WORK TASK
The expected output is the first line of the data below and every line after it, up to and including the line containing "s.free := State.wr_free ..", each reproduced exactly.
[Start of section]
/-! ### State.setFld -/

@[simp] theorem State.setFld_pending (s : State) (u off hi lo v : Nat) : (s.setFld u off hi lo v).pending = s.pending := State.wr_pending ..
@[simp] theorem State.setFld_free (s : State) (u off hi lo v : Nat) : (s.setFld u off hi lo v).free = s.free := State.wr_free ..
@[simp] theorem State.setFld_part (s : State) (u off hi lo v : Nat) : (s.setFld u off hi lo v).part = s.part := State.wr_part ..
@[simp] theorem State.setFld_mem (s : State) (u off hi lo v : Nat) : (s.setFld u off hi lo v).mem = s.mem := State.wr_mem ..
@[simp] theorem State.setFld_voids (s : State) (u off hi lo v : Nat) : (s.setFld u off hi lo v).voids = s.voids := State.wr_voids ..
@[simp] theorem State.setFld_hostMem (s : State) (u off hi lo v : Nat) : (s.setFld u off hi lo v).hostMem = s.hostMem := State.wr_hostMem ..
@[simp] theorem State.setFld_marks (s : State) (u off hi lo v : Nat) : (s.setFld u off hi lo v).marks = s.marks := State.wr_marks ..
@[simp] theorem State.setFld_wide (s : State) (u off hi lo v : Nat) : (s.setFld u off hi lo v).wide = s.wide := State.wr_wide ..
@[simp] theorem State.setFld_out (s : State) (u off hi lo v : Nat) : (s.setFld u off hi lo v).out = s.out := State.wr_out ..
@[simp] theorem State.setFld_call (s : State) (u off hi lo v : Nat) : (s.setFld u off hi lo v).call = s.call := State.wr_call ..
@[simp] theorem State.setFld_callCtx (s : State) (u off hi lo v : Nat) : (s.setFld u off hi lo v).callCtx = s.callCtx := State.wr_callCtx ..
@[simp] theorem State.setFld_pendCalls (s : State) (u off hi lo v : Nat) : (s.setFld u off hi lo v).pendCalls = s.pendCalls := State.wr_pendCalls ..
@[simp] theorem State.setFld_claims (s : State) (u off hi lo v : Nat) : (s.setFld u off hi lo v).claims = s.claims := State.wr_claims ..
@[simp] theorem State.setFld_accErr (s : State) (u off hi lo v : Nat) : (s.setFld u off hi lo v).accErr = s.accErr := State.wr_accErr ..
@[simp] theorem State.setFld_addrErr (s : State) (u off hi lo v : Nat) : (s.setFld u off hi lo v).addrErr = s.addrErr := State.wr_addrErr ..
@[simp] theorem State.setFld_rates (s : State) (u off hi lo v : Nat) : (s.setFld u off hi lo v).rates = s.rates := State.wr_rates ..
@[simp] theorem State.setFld_ucbs (s : State) (u off hi lo v : Nat) : (s.setFld u off hi lo v).ucbs = s.ucbs := State.wr_ucbs ..
@[simp] theorem State.setFld_clients (s : State) (u off hi lo v : Nat) : (s.setFld u off hi lo v).clients = s.clients := State.wr_clients ..
@[simp] theorem State.setFld_qcache (s : State) (u off hi lo v : Nat) : (s.setFld u off hi lo v).qcache = s.qcache := State.wr_qcache ..
@[simp] theorem State.setFld_watches (s : State) (u off hi lo v : Nat) : (s.setFld u off hi lo v).watches = s.watches := State.wr_watches ..
@[simp] theorem State.setFld_reservs (s : State) (u off hi lo v : Nat) : (s.setFld u off hi lo v).reservs = s.reservs := State.wr_reservs ..
@[simp] theorem State.setFld_gangs (s : State) (u off hi lo v : Nat) : (s.setFld u off hi lo v).gangs = s.gangs := State.wr_gangs ..
@[simp] theorem State.setFld_ctxs (s : State) (u off hi lo v : Nat) : (s.setFld u off hi lo v).ctxs = s.ctxs := State.wr_ctxs ..
@[simp] theorem State.setFld_gauge (s : State) (u off hi lo v : Nat) : (s.setFld u off hi lo v).gauge = s.gauge := State.wr_gauge ..
@[simp] theorem State.setFld_tlb (s : State) (u off hi lo v : Nat) : (s.setFld u off hi lo v).tlb = s.tlb := State.wr_tlb ..
@[simp] theorem State.setFld_faults (s : State) (u off hi lo v : Nat) : (s.setFld u off hi lo v).faults = s.faults := State.wr_faults ..
@[simp] theorem State.setFld_health (s : State) (u off hi lo v : Nat) : (s.setFld u off hi lo v).health = s.health := State.wr_health ..
@[simp] theorem State.setFld_healthSeen (s : State) (u off hi lo v : Nat) : (s.setFld u off hi lo v).healthSeen = s.healthSeen := State.wr_healthSeen ..
@[simp] theorem State.setFld_pfBusMaster (s : State) (u off hi lo v : Nat) : (s.setFld u off hi lo v).pfBusMaster = s.pfBusMaster := State.wr_pfBusMaster ..
@[simp] theorem State.setFld_wdFifo (s : State) (u off hi lo v : Nat) : (s.setFld u off hi lo v).wdFifo = s.wdFifo := State.wr_wdFifo ..
@[simp] theorem State.setFld_wdHard (s : State) (u off hi lo v : Nat) : (s.setFld u off hi lo v).wdHard = s.wdHard := State.wr_wdHard ..
@[simp] theorem State.setFld_banks (s : State) (u off hi lo v : Nat) : (s.setFld u off hi lo v).banks = s.banks := State.wr_banks ..
@[simp] theorem State.setFld_rows (s : State) (u off hi lo v : Nat) : (s.setFld u off hi lo v).rows = s.rows := State.wr_rows ..
@[simp] theorem State.setFld_bankMap (s : State) (u off hi lo v : Nat) : (s.setFld u off hi lo v).bankMap = s.bankMap := State.wr_bankMap ..
@[simp] theorem State.setFld_spareRows (s : State) (u off hi lo v : Nat) : (s.setFld u off hi lo v).spareRows = s.spareRows := State.wr_spareRows ..
@[simp] theorem State.setFld_copies (s : State) (u off hi lo v : Nat) : (s.setFld u off hi lo v).copies = s.copies := State.wr_copies ..
@[simp] theorem State.setFld_banksOut (s : State) (u off hi lo v : Nat) : (s.setFld u off hi lo v).banksOut = s.banksOut := State.wr_banksOut ..
@[simp] theorem State.setFld_maintDue (s : State) (u off hi lo v : Nat) : (s.setFld u off hi lo v).maintDue = s.maintDue := State.wr_maintDue ..
@[simp] theorem State.setFld_locks (s : State) (u off hi lo v : Nat) : (s.setFld u off hi lo v).locks = s.locks := State.wr_locks ..
@[simp] theorem State.setFld_severed (s : State) (u off hi lo v : Nat) : (s.setFld u off hi lo v).severed = s.severed := State.wr_severed ..
@[simp] theorem State.setFld_held (s : State) (u off hi lo v : Nat) : (s.setFld u off hi lo v).held = s.held := State.wr_held ..
@[simp] theorem State.setFld_parcels (s : State) (u off hi lo v : Nat) : (s.setFld u off hi lo v).parcels = s.parcels := State.wr_parcels ..
@[simp] theorem State.setFld_reply (s : State) (u off hi lo v : Nat) : (s.setFld u off hi lo v).reply = s.reply := State.wr_reply ..
@[simp] theorem State.setFld_doneFifo (s : State) (u off hi lo v : Nat) : (s.setFld u off hi lo v).doneFifo = s.doneFifo := State.wr_doneFifo ..
@[simp] theorem State.setFld_spareRelease (s : State) (u off hi lo v : Nat) : (s.setFld u off hi lo v).spareRelease = s.spareRelease := State.wr_spareRelease ..
@[simp] theorem State.setFld_pwr (s : State) (u off hi lo v : Nat) : (s.setFld u off hi lo v).pwr = s.pwr := State.wr_pwr ..
@[simp] theorem State.setFld_sbOn (s : State) (u off hi lo v : Nat) : (s.setFld u off hi lo v).sbOn = s.sbOn := State.wr_sbOn ..
@[simp] theorem State.setFld_rtx (s : State) (u off hi lo v : Nat) : (s.setFld u off hi lo v).rtx = s.rtx := State.wr_rtx ..
@[simp] theorem State.setFld_rtags (s : State) (u off hi lo v : Nat) : (s.setFld u off hi lo v).rtags = s.rtags := State.wr_rtags ..
@[simp] theorem State.setFld_rchunks (s : State) (u off hi lo v : Nat) : (s.setFld u off hi lo v).rchunks = s.rchunks := State.wr_rchunks ..
@[simp] theorem State.setFld_rgrants (s : State) (u off hi lo v : Nat) : (s.setFld u off hi lo v).rgrants = s.rgrants := State.wr_rgrants ..
@[simp] theorem State.setFld_rwaits (s : State) (u off hi lo v : Nat) : (s.setFld u off hi lo v).rwaits = s.rwaits := State.wr_rwaits ..
@[simp] theorem State.setFld_rbad (s : State) (u off hi lo v : Nat) : (s.setFld u off hi lo v).rbad = s.rbad := State.wr_rbad ..
@[simp] theorem State.setFld_rstuck (s : State) (u off hi lo v : Nat) : (s.setFld u off hi lo v).rstuck = s.rstuck := State.wr_rstuck ..
@[simp] theorem State.setFld_cmps (s : State) (u off hi lo v : Nat) : (s.setFld u off hi lo v).cmps = s.cmps := State.wr_cmps ..
@[simp] theorem State.setFld_pulses (s : State) (u off hi lo v : Nat) : (s.setFld u off hi lo v).pulses = s.pulses := State.wr_pulses ..
@[simp] theorem State.setFld_caps (s : State) (u off hi lo v : Nat) : (s.setFld u off hi lo v).caps = s.caps := State.wr_caps ..
@[simp] theorem State.setFld_ptp (s : State) (u off hi lo v : Nat) : (s.setFld u off hi lo v).ptp = s.ptp := State.wr_ptp ..
@[simp] theorem State.setFld_ethQ (s : State) (u off hi lo v : Nat) : (s.setFld u off hi lo v).ethQ = s.ethQ := State.wr_ethQ ..
@[simp] theorem State.setFld_ethBusy (s : State) (u off hi lo v : Nat) : (s.setFld u off hi lo v).ethBusy = s.ethBusy := State.wr_ethBusy ..
@[simp] theorem State.setFld_qbv (s : State) (u off hi lo v : Nat) : (s.setFld u off hi lo v).qbv = s.qbv := State.wr_qbv ..
@[simp] theorem State.setFld_genRings (s : State) (u off hi lo v : Nat) : (s.setFld u off hi lo v).genRings = s.genRings := State.wr_genRings ..
@[simp] theorem State.setFld_cans (s : State) (u off hi lo v : Nat) : (s.setFld u off hi lo v).cans = s.cans := State.wr_cans ..
@[simp] theorem State.setFld_encs (s : State) (u off hi lo v : Nat) : (s.setFld u off hi lo v).encs = s.encs := State.wr_encs ..
@[simp] theorem State.setFld_loops (s : State) (u off hi lo v : Nat) : (s.setFld u off hi lo v).loops = s.loops := State.wr_loops ..
@[simp] theorem State.setFld_lcores (s : State) (u off hi lo v : Nat) : (s.setFld u off hi lo v).lcores = s.lcores := State.wr_lcores ..
@[simp] theorem State.setFld_trigN (s : State) (u off hi lo v : Nat) : (s.setFld u off hi lo v).trigN = s.trigN := State.wr_trigN ..
@[simp] theorem State.setFld_pwmShadow (s : State) (u off hi lo v : Nat) : (s.setFld u off hi lo v).pwmShadow = s.pwmShadow := State.wr_pwmShadow ..
@[simp] theorem State.setFld_tbAt (s : State) (u off hi lo v : Nat) : (s.setFld u off hi lo v).tbAt = s.tbAt := State.wr_tbAt ..
@[simp] theorem State.setFld_takingOver (s : State) (u off hi lo v : Nat) : (s.setFld u off hi lo v).takingOver = s.takingOver := State.wr_takingOver ..
@[simp] theorem State.setFld_txWords (s : State) (u off hi lo v : Nat) : (s.setFld u off hi lo v).txWords = s.txWords := State.wr_txWords ..
@[simp] theorem State.setFld_txFirst (s : State) (u off hi lo v : Nat) : (s.setFld u off hi lo v).txFirst = s.txFirst := State.wr_txFirst ..
@[simp] theorem State.setFld_rxWords (s : State) (u off hi lo v : Nat) : (s.setFld u off hi lo v).rxWords = s.rxWords := State.wr_rxWords ..
@[simp] theorem State.setFld_gateSet (s : State) (u off hi lo v : Nat) : (s.setFld u off hi lo v).gateSet = s.gateSet := State.wr_gateSet ..
@[simp] theorem State.setFld_wd (s : State) (u off hi lo v : Nat) : (s.setFld u off hi lo v).wd = s.wd := State.wr_wd ..
@[simp] theorem State.setFld_domOff (s : State) (u off hi lo v : Nat) : (s.setFld u off hi lo v).domOff = s.domOff := State.wr_domOff ..
@[simp] theorem State.setFld_lawLast (s : State) (u off hi lo v : Nat) : (s.setFld u off hi lo v).lawLast = s.lawLast := State.wr_lawLast ..
@[simp] theorem State.setFld_calSet (s : State) (u off hi lo v : Nat) : (s.setFld u off hi lo v).calSet = s.calSet := State.wr_calSet ..
@[simp] theorem State.setFld_calOn (s : State) (u off hi lo v : Nat) : (s.setFld u off hi lo v).calOn = s.calOn := State.wr_calOn ..
@[simp] theorem State.setFld_lastRun (s : State) (u off hi lo v : Nat) : (s.setFld u off hi lo v).lastRun = s.lastRun := State.wr_lastRun ..
@[simp] theorem State.setFld_maintHold (s : State) (u off hi lo v : Nat) : (s.setFld u off hi lo v).maintHold = s.maintHold := State.wr_maintHold ..
@[simp] theorem State.setFld_maintNs (s : State) (u off hi lo v : Nat) : (s.setFld u off hi lo v).maintNs = s.maintNs := State.wr_maintNs ..
@[simp] theorem State.setFld_loads (s : State) (u off hi lo v : Nat) : (s.setFld u off hi lo v).loads = s.loads := State.wr_loads ..
@[simp] theorem State.setFld_links (s : State) (u off hi lo v : Nat) : (s.setFld u off hi lo v).links = s.links := State.wr_links ..
@[simp] theorem State.setFld_ring (s : State) (u off hi lo v : Nat) : (s.setFld u off hi lo v).ring = s.ring := State.wr_ring ..
@[simp] theorem State.setFld_vats (s : State) (u off hi lo v : Nat) : (s.setFld u off hi lo v).vats = s.vats := State.wr_vats ..
@[simp] theorem State.setFld_pps (s : State) (u off hi lo v : Nat) : (s.setFld u off hi lo v).pps = s.pps := State.wr_pps ..
@[simp] theorem State.setFld_sensors (s : State) (u off hi lo v : Nat) : (s.setFld u off hi lo v).sensors = s.sensors := State.wr_sensors ..
@[simp] theorem State.setFld_feeds (s : State) (u off hi lo v : Nat) : (s.setFld u off hi lo v).feeds = s.feeds := State.wr_feeds ..
@[simp] theorem State.setFld_mpActive (s : State) (u off hi lo v : Nat) : (s.setFld u off hi lo v).mpActive = s.mpActive := State.wr_mpActive ..
@[simp] theorem State.setFld_spPause (s : State) (u off hi lo v : Nat) : (s.setFld u off hi lo v).spPause = s.spPause := State.wr_spPause ..
@[simp] theorem State.setFld_temps (s : State) (u off hi lo v : Nat) : (s.setFld u off hi lo v).temps = s.temps := State.wr_temps ..
@[simp] theorem State.setFld_inject (s : State) (u off hi lo v : Nat) : (s.setFld u off hi lo v).inject = s.inject := State.wr_inject ..
@[simp] theorem State.setFld_stores (s : State) (u off hi lo v : Nat) : (s.setFld u off hi lo v).stores = s.stores := State.wr_stores ..
@[simp] theorem State.setFld_psumBad (s : State) (u off hi lo v : Nat) : (s.setFld u off hi lo v).psumBad = s.psumBad := State.wr_psumBad ..
@[simp] theorem State.setFld_xlInval (s : State) (u off hi lo v : Nat) : (s.setFld u off hi lo v).xlInval = s.xlInval := State.wr_xlInval ..
@[simp] theorem State.setFld_mbLast (s : State) (u off hi lo v : Nat) : (s.setFld u off hi lo v).mbLast = s.mbLast := State.wr_mbLast ..
@[simp] theorem State.setFld_mbDiscard (s : State) (u off hi lo v : Nat) : (s.setFld u off hi lo v).mbDiscard = s.mbDiscard := State.wr_mbDiscard ..
@[simp] theorem State.setFld_images (s : State) (u off hi lo v : Nat) : (s.setFld u off hi lo v).images = s.images := State.wr_images ..
@[simp] theorem State.setFld_otpRevoke (s : State) (u off hi lo v : Nat) : (s.setFld u off hi lo v).otpRevoke = s.otpRevoke := State.wr_otpRevoke ..
@[simp] theorem State.setFld_otpSvn (s : State) (u off hi lo v : Nat) : (s.setFld u off hi lo v).otpSvn = s.otpSvn := State.wr_otpSvn ..
@[simp] theorem State.setFld_otpUcal (s : State) (u off hi lo v : Nat) : (s.setFld u off hi lo v).otpUcal = s.otpUcal := State.wr_otpUcal ..
@[simp] theorem State.setFld_devLock (s : State) (u off hi lo v : Nat) : (s.setFld u off hi lo v).devLock = s.devLock := State.wr_devLock ..
@[simp] theorem State.setFld_flash (s : State) (u off hi lo v : Nat) : (s.setFld u off hi lo v).flash = s.flash := State.wr_flash ..
@[simp] theorem State.setFld_calBytes (s : State) (u off hi lo v : Nat) : (s.setFld u off hi lo v).calBytes = s.calBytes := State.wr_calBytes ..
@[simp] theorem State.setFld_boot (s : State) (u off hi lo v : Nat) : (s.setFld u off hi lo v).boot = s.boot := State.wr_boot ..
@[simp] theorem State.setFld_upd (s : State) (u off hi lo v : Nat) : (s.setFld u off hi lo v).upd = s.upd := State.wr_upd ..
@[simp] theorem State.setFld_consent (s : State) (u off hi lo v : Nat) : (s.setFld u off hi lo v).consent = s.consent := State.wr_consent ..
[End of section]
EXERCISE SOLUTION
/-! ### State.setFld -/

@[simp] theorem State.setFld_pending (s : State) (u off hi lo v : Nat) : (s.setFld u off hi lo v).pending = s.pending := State.wr_pending ..
@[simp] theorem State.setFld_free (s : State) (u off hi lo v : Nat) : (s.setFld u off hi lo v).free = s.free := State.wr_free ..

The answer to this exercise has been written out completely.